Using CPM, the 512 instances can be represented by \(9 \cdot (1+8) + 9 \cdot 1=90\) elements (i.e. (elements in Cs)+(elements in ps)). The reduction in memory becomes more dramatic as the number of component events increases.
In the code above, there are two noteworthy points about quantifying a CPM:
- The instances represented by each row must be mutually exclusive so that they will not be double counted during the inference.
- Instances with zero probability are excluded from a CPM because they have no effects on inference results. For example, the counterpart instance of the first row has zero probability, i.e. \(P(s^1 \left. \right\vert x_8^0)=0\), so it is not included in the CPM.
Next step: Inference
We can now use inference operations (i.e. conditioning, product, and sum) to calculate a system failure probability, i.e. (in the example above) the probability of node \(s\) and \(t\) being disconnected given an occurrence of a hazard event.
This can be done using mbnpy as well. Performing an inferece will be posted in another article.
References
Byun, J. E. & Song, J. (2021). Generalized matrix-based Bayesian network for multi-state systems. Reliability Engineering & System Safety, 211, 107468.

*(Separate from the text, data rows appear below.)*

-- ==== Sys2Proof/Certificates/Slice0/Obligations.lean ====
section
/-! DEFINITION. The statements for the provers. -/
open Sys2Proof Sys2Proof.Machine

/-! ## The Platen's instructions -/

/-- The register forms of the arithmetic and logic instructions compute their result, write it to gd (a write to g0 is
discarded), set Z and N, and C where the table says so, advance the PC and change nothing else (R70, R83). -/
def Obligations.AluRegisterFormsCompute : Prop := ∀ (s : State) (d a b : BitVec 4),
  completes s s (.add d a b 0) (fun x => resultIn x d (regVal x a + regVal x b)
    { x.fl with z := regVal x a + regVal x b == 0, n := (regVal x a + regVal x b).msb,
                c := decide (2 ^ 32 ≤ (regVal x a).toNat + (regVal x b).toNat) }) ∧
  completes s s (.sub d a b 0) (fun x => resultIn x d (regVal x a - regVal x b)
    { x.fl with z := regVal x a - regVal x b == 0, n := (regVal x a - regVal x b).msb,
                c := decide ((regVal x a).toNat < (regVal x b).toNat) }) ∧
  completes s s (.and d a b 0) (fun x => resultIn x d (regVal x a &&& regVal x b)
    { x.fl with z := regVal x a &&& regVal x b == 0, n := (regVal x a &&& regVal x b).msb }) ∧
  completes s s (.or d a b 0) (fun x => resultIn x d (regVal x a ||| regVal x b)
    { x.fl with z := regVal x a ||| regVal x b == 0, n := (regVal x a ||| regVal x b).msb }) ∧
  completes s s (.xor d a b 0) (fun x => resultIn x d (regVal x a ^^^ regVal x b)
    { x.fl with z := regVal x a ^^^ regVal x b == 0, n := (regVal x a ^^^ regVal x b).msb }) ∧
  completes s s (.cmp 0 a b 0) (fun x => { x with
    fl := { x.fl with z := regVal x a - regVal x b == 0, n := (regVal x a).slt (regVal x b),
                      c := decide ((regVal x a).toNat < (regVal x b).toNat) }
    pc := x.pc + 1 })

/-- The shifts take the low five bits of their count, and C is the last bit shifted out, 0 for a count of 0; an immediate
count of 32 or more faults (R80, R83). -/
def Obligations.ShiftsCompute : Prop := ∀ (s : State) (d a b : BitVec 4) (i : BitVec 18),
  completes s s (.shl d a b 0) (fun x =>
    let n := (regVal x b).toNat % 32
    resultIn x d (regVal x a <<< n)
      { x.fl with z := regVal x a <<< n == 0, n := (regVal x a <<< n).msb, c := decide (n ≠ 0) && (regVal x a).getLsbD (32 - n) }) ∧
  completes s s (.shr d a b 0) (fun x =>
    let n := (regVal x b).toNat % 32
    resultIn x d (regVal x a >>> n)
      { x.fl with z := regVal x a >>> n == 0, n := (regVal x a >>> n).msb, c := decide (n ≠ 0) && (regVal x a).getLsbD (n - 1) }) ∧
  (if i.toNat < 32 then
    completes s s (.shlImm d a i) (fun x => resultIn x d (regVal x a <<< i.toNat)
      { x.fl with z := regVal x a <<< i.toNat == 0, n := (regVal x a <<< i.toNat).msb,
                  c := decide (i.toNat ≠ 0) && (regVal x a).getLsbD (32 - i.toNat) }) ∧
    completes s s (.shrImm d a i) (fun x => resultIn x d (regVal x a >>> i.toNat)
      { x.fl with z := regVal x a >>> i.toNat == 0, n := (regVal x a >>> i.toNat).msb,
                  c := decide (i.toNat ≠ 0) && (regVal x a).getLsbD (i.toNat - 1) })
  else faultsWith s (.shlImm d a i) 1 ∧ faultsWith s (.shrImm d a i) 1)

/-- The immediate forms sign-extend their immediate, but for AND, OR and XOR, which zero-extend it; LUI shifts it left by 14
bits; MOVI and LUI leave the flags (R83). -/
def Obligations.AluImmediateFormsCompute : Prop := ∀ (s : State) (d a : BitVec 4) (i : BitVec 18),
  let m : Word := i.signExtend 32
  let u : Word := i.zeroExtend 32
  completes s s (.addImm d a i) (fun x => resultIn x d (regVal x a + m)
    { x.fl with z := regVal x a + m == 0, n := (regVal x a + m).msb, c := decide (2 ^ 32 ≤ (regVal x a).toNat + m.toNat) }) ∧
  completes s s (.subImm d a i) (fun x => resultIn x d (regVal x a - m)
    { x.fl with z := regVal x a - m == 0, n := (regVal x a - m).msb, c := decide ((regVal x a).toNat < m.toNat) }) ∧
  completes s s (.andImm d a i) (fun x => resultIn x d (regVal x a &&& u)
    { x.fl with z := regVal x a &&& u == 0, n := (regVal x a &&& u).msb }) ∧
  completes s s (.orImm d a i) (fun x => resultIn x d (regVal x a ||| u)
    { x.fl with z := regVal x a ||| u == 0, n := (regVal x a ||| u).msb }) ∧
  completes s s (.xorImm d a i) (fun x => resultIn x d (regVal x a ^^^ u)
    { x.fl with z := regVal x a ^^^ u == 0, n := (regVal x a ^^^ u).msb }) ∧
  completes s s (.cmpImm 0 a i) (fun x => { x with
    fl := { x.fl with z := regVal x a - m == 0, n := (regVal x a).slt m, c := decide ((regVal x a).toNat < m.toNat) }
    pc := x.pc + 1 }) ∧
  completes s s (.movi d 0 i) (fun x => resultIn x d m x.fl) ∧
  completes s s (.lui d 0 i) (fun x => resultIn x d (u <<< 14) x.fl)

Byun, J. E., Zwirglmaier, K., Straub, D. & Song, J. (2019). Matrix-based Bayesian Network for efficient memory storage and flexible inference. Reliability Engineering & System Safety, 185, 533-545.
Koller, D. & Friedman, N. (2009). Probabilistic graphical models: principles and techniques. MIT press.